Striking examples where Kohn-Sham orbitals clearly have no physical meaning

Question

In Density Functional Theory courses, one is often reminded that Kohn-Sham orbitals are often said to bear no any physical meaning. They only represent a noninteracting reference system which has the same electron density as the real interacting system.

That being said, there are plenty of studies in that field’s literature that given KS orbitals a physical interpretation, often after a disclaimer similar to what I said above. To give only two examples, KS orbitals of H₂O^[1] and CO₂ closely resemble the well-known molecular orbitals.

Thus, I wonder: What good (by virtue of being intuitive, striking or famous) examples can one give as a warning of interpreting the KS orbitals resulting from a DFT calculation?

---

[1] “What Do the Kohn-Sham Orbitals and Eigenvalues Mean?”, R. Stowasser and R. Hoffmann, J. Am.

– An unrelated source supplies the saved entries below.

-- ==== Sys2Proof/Config.lean ====
section
/-! DEFINITION. What the part fixes by its construction, and the one choice the manual leaves open inside a step. -/

namespace Sys2Proof.Config

/-- Programs in the store (R1). -/
abbrev programCount : Nat := 32
/-- Step slots shared by all programs (R1). -/
abbrev slotCount : Nat := 512
/-- Entries of the history table (R99). -/
abbrev entryCount : Nat := 64
/-- Pins allowed (R108). -/
abbrev pinLimit : Nat := 56
/-- Records the eviction queue holds (R103). -/
abbrev evictionDepth : Nat := 16
/-- Records a port's result queue holds (R52). -/
abbrev resultDepth : Nat := 32
/-- Entries the cabinet fault log holds (R185). -/
abbrev faultLogDepth : Nat := 8
/-- Current of one phase, mA (R135). -/
abbrev phaseCurrent : Nat := 40000
/-- Top of a commanded current, mA, and of a power setpoint, W (00_scope.md). -/
abbrev maxCommand : Nat := 320000
/-- Top of a voltage, mV (00_scope.md). -/
abbrev maxVoltage : Nat := 1000000
/-- Top of a measured current, mA (00_scope.md). -/
abbrev maxMeasuredCurrent : Nat := 400000
/-- Top of a budget value, W (R117). -/
abbrev maxBudget : Nat := 1000000

/-- A consumer of a sample (R60). `protection` stands also for the intake's own MEASUREMENT_LOST at a missed sample (R59). -/
inductive Consumer where
  | accounting | sequencer | protection
  deriving DecidableEq, Repr, Inhabited

/-- An order of the three consumers of one sample. R60: "their work on one sample has no order among them". -/
inductive ConsumerOrder where
  | accountingSequencerProtection
  | accountingProtectionSequencer
  | protectionAccountingSequencer
  | sequencerAccountingProtection
  | sequencerProtectionAccounting
  | protectionSequencerAccounting
  deriving DecidableEq, Repr, Inhabited

/-- FREE VALUE (log entry 1). The order in which the three consumers take the n-th sample instant of the machine. The manual
gives no rule for it (R42, R60, R84: "either may be taken first"), so nothing in Lean can evaluate it. -/
opaque consumerOrder : Nat → ConsumerOrder

end Sys2Proof.Config
end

Chem. Soc. 1999, 121, 3414–3420.

Answer 1

When people say that Kohn-Sham orbitals bear no physical meaning, they mean it in the sense that nobody has proved mathematically that they mean anything. However, it has been empirically observed that many times, Kohn-Sham orbitals often do look very much like Hartree-Fock orbitals, which do have accepted physical interpretations in molecular orbital theory. In fact, the reference in the OP lends evidence to precisely this latter viewpoint.

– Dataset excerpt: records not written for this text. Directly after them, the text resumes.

-- ==== Sys2Proof/Machine/Flags.lean ====
section
/-! DEFINITION. The attention flags of the two masters, the attention line and the hall attention summary (R204, R209 to
R212). -/

namespace Sys2Proof.Machine

/-- The per-port flags, in the order of R204. PORT_TAKEN exists in the station set alone. -/
inductive PortFlag where
  | stepEnd | runEnd | fault | hold | settle | capture | phaseWait | portTaken
  deriving DecidableEq, Repr, Inhabited

/-- The cabinet flags, in the order of R204. -/
inductive CabinetFlag where
  | lockout | evictionPending | budgetSourceChanged | phaseOutOfService | powerOn | restarted
  deriving DecidableEq, Repr, Inhabited

/-- The bit of a per-port flag in its port's byte (R214). -/
def portBit : PortFlag → Byte
  | .stepEnd => 0x01 | .runEnd => 0x02 | .fault => 0x04 | .hold => 0x08 | .settle => 0x10 | .capture => 0x20
  | .phaseWait => 0x40 | .portTaken => 0x80

/-- The bit of a cabinet flag in the cabinet byte (R214). -/
def cabinetBit : CabinetFlag → Byte
  | .lockout => 0x01 | .evictionPending => 0x02 | .budgetSourceChanged => 0x04 | .phaseOutOfService => 0x08
  | .powerOn => 0x10 | .restarted => 0x20

/-- A per-port flag is set in an attention set. -/
def hasPortFlag (a : Attention) (p : Fin 8) (f : PortFlag) : Bool := a.ports[p] &&& portBit f != 0

/-- A cabinet flag is set in an attention set. -/
def hasCabinetFlag (a : Attention) (f : CabinetFlag) : Bool := a.cabinet &&& cabinetBit f != 0

/-- An attention set with a per-port flag set. -/
def withPortFlag (a : Attention) (p : Fin 8) (f : PortFlag) : Attention :=
  { a with ports := a.ports.set p (a.ports[p] ||| portBit f) }

/-- An attention set with a cabinet flag set. -/
def withCabinetFlag (a : Attention) (f : CabinetFlag) : Attention := { a with cabinet := a.cabinet ||| cabinetBit f }

/-- An attention set without the flags that a second one names (R211). -/
def withoutFlags (a named : Attention) : Attention :=
  ⟨Vector.ofFn fun p : Fin 8 => a.ports[p] &&& ~~~named.ports[p], a.cabinet &&& ~~~named.cabinet⟩

/-- An event sets a per-port flag in both attention sets (R209). -/
def raisePort (f : PortFlag) (p : Fin 8) (s : State) : State :=
  { s with cmd := { s.cmd with
      stationSet := withPortFlag s.cmd.stationSet p f
      hallSet := withPortFlag s.cmd.hallSet p f } }

/-- An event sets a cabinet flag in both attention sets (R209). -/
def raiseCabinet (f : CabinetFlag) (s : State) : State :=
  { s with cmd := { s.cmd with
      stationSet := withCabinetFlag s.cmd.stationSet f
      hallSet := withCabinetFlag s.cmd.hallSet f } }

/-- PORT_TAKEN is set in the station set alone (R27, R209). -/
def raisePortTaken (p : Fin 8) (s : State) : State :=
  { s with cmd := { s.cmd with stationSet := withPortFlag s.cmd.stationSet p .portTaken } }

/-- The attention set of a master. -/
def attentionSet (m : Master) (s : State) : Attention :=
  match m with
  | .station => s.cmd.stationSet
  | .hall => s.cmd.hallSet

/-- The mask of a master. -/
def attentionMask (m : Master) (s : State) : Attention :=
  match m with
  | .station => s.cmd.stationMask
  | .hall => s.cmd.hallMask

/-- The state with a master's attention set replaced. -/
def setAttentionSet (m : Master) (a : Attention) (s : State) : State :=
  match m with
  | .station => { s with cmd := { s.cmd with stationSet := a } }
  | .hall => { s with cmd := { s.cmd with hallSet := a } }

/-- The state with a master's mask replaced. -/
def setMask (m : Master) (a : Attention) (s : State) : State :=
  match m with
  | .station => { s with cmd := { s.cmd with stationMask := a } }
  | .hall => { s with cmd := { s.cmd with hallMask := a } }

/-- The flags of a set that are unmasked. -/
def unmasked (set mask : Attention) : Attention := withoutFlags set mask

/-- Some flag of a set is set. -/
def anyFlag (a : Attention) : Bool := a.ports.toList.any (· != 0) || a.cabinet != 0

/-- The attention line: asserted while some station flag is set and unmasked (R212). -/
def attentionLine (s : State) : Bool := anyFlag (unmasked s.cmd.stationSet s.cmd.stationMask)

/-- The hall attention summary (R200): port k as bit k, and the unmasked cabinet flags. -/
def hallSummary (s : State) : Byte × Byte :=
  let u := unmasked s.cmd.hallSet s.cmd.hallMask
  (BitVec.ofNat 8 ((List.finRange 8).map fun k : Fin 8 => if u.ports[k] != 0 then 2 ^ k.val else 0).sum, u.cabinet)

end Sys2Proof.Machine
end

To say that orbitals are "good" or "bad" is not really that meaningful in the first place. A basic fact that can be found in any electronic structure textbook is that in theories that use determinantal wavefunctions such as Hartree-Fock theory or Kohn-Sham DFT, the occupied orbitals form an invariant subspace in that any (unitary) rotation can be applied to the collection of occupied orbitals while leaving the overall density matrix unchanged. Since any observable you would care to construct is a functional of the density matrix in SCF theories, this means that individuals orbitals themselves aren't physical observables, and therefore interpretations of any orbitals should always be undertaken with caution.

Even the premise of this question is not quite true. The energies of Kohn-Sham orbitals are known to correspond to ionization energies and electron affinities of the true electronic system due to Janak's theorem, which is the DFT analogue of Koopmans' theorem. It would be exceedingly strange if the eigenvalues were meaningful while their corresponding eigenvectors were completely meaningless.

Answer 2

This is a complex issue, particularly because people often like to think in terms of an indepedent-particle picture (i.e. the aufbau filling up orbitals), even though the exact many-body wavefunction has strong electron-electron correlations. So let me rephrase your question:

What is the relationship between the KS eigenfunctions and the exact many-body wavefunction?

Mathematically, as you say, the KS eigenfunctions strictly speaking have no physical meaning (as far as we know). However, the KS eigenfunctions do give a useful qualitative (and sometimes quantitative) picture. The reason for this is that the KS eigenfunctions are a pretty good approximation to something in many-body perturbation theory called the quasiparticle wavefunction. The quasiparticle wavefunction is a well-defined physical property of a system that essentially tells you if you add (or remove) an electron with a certain amount of energy, where it will go. For example, see Phys. Rev. B 74, 045102 (2006).

Are there examples of when the KS eigenfunctions don't give a good desription of the quasiparticle wavefunctions? Well there are certainly many situations where the approximations we typically use in DFT (such as the local density approximation) lead to serious problems. However, I don't know of any examples where someone has shown that the exact KS eigenfunctions (i.e. those obtained with the true exchange-correlation functional) don't agree at least qualitatively with the quasiparticle wavefunctions.

As an aside, everything I have said above applies equally well to the Hartree-Fock wavefunctions. In fact, there is a solid mathematical basis for interpreting the HF wavefunctions as an approximation to the quasiparticle wavefunctions. See Chapter 4 of Fetter's Quantum Theory of Many-Particle Systems.

What about the KS eigenvalues? Strictly speaking, in general they do not correspond to ionization energies (or any other physically useful quantity). The one exception is the highest occupied eigenvalue, which is exactly equal to the ionization energy of the system. Janak's theorem tells us that the other eigenvalues are related to the derivative of the energy with respect to the occupancy of that eigenfunction:

$$\epsilon_i=\frac{dE}{dn_i}$$

See Phys. Rev. B 18, 7165 (1978) and Phys. Rev. B 56, 16021 (1997). It turns out that empirically these eigenvalues are nonetheless pretty good approximations to the true energy levels of the system with some caveats. In particular, the band gaps of solids are systematically underestimated.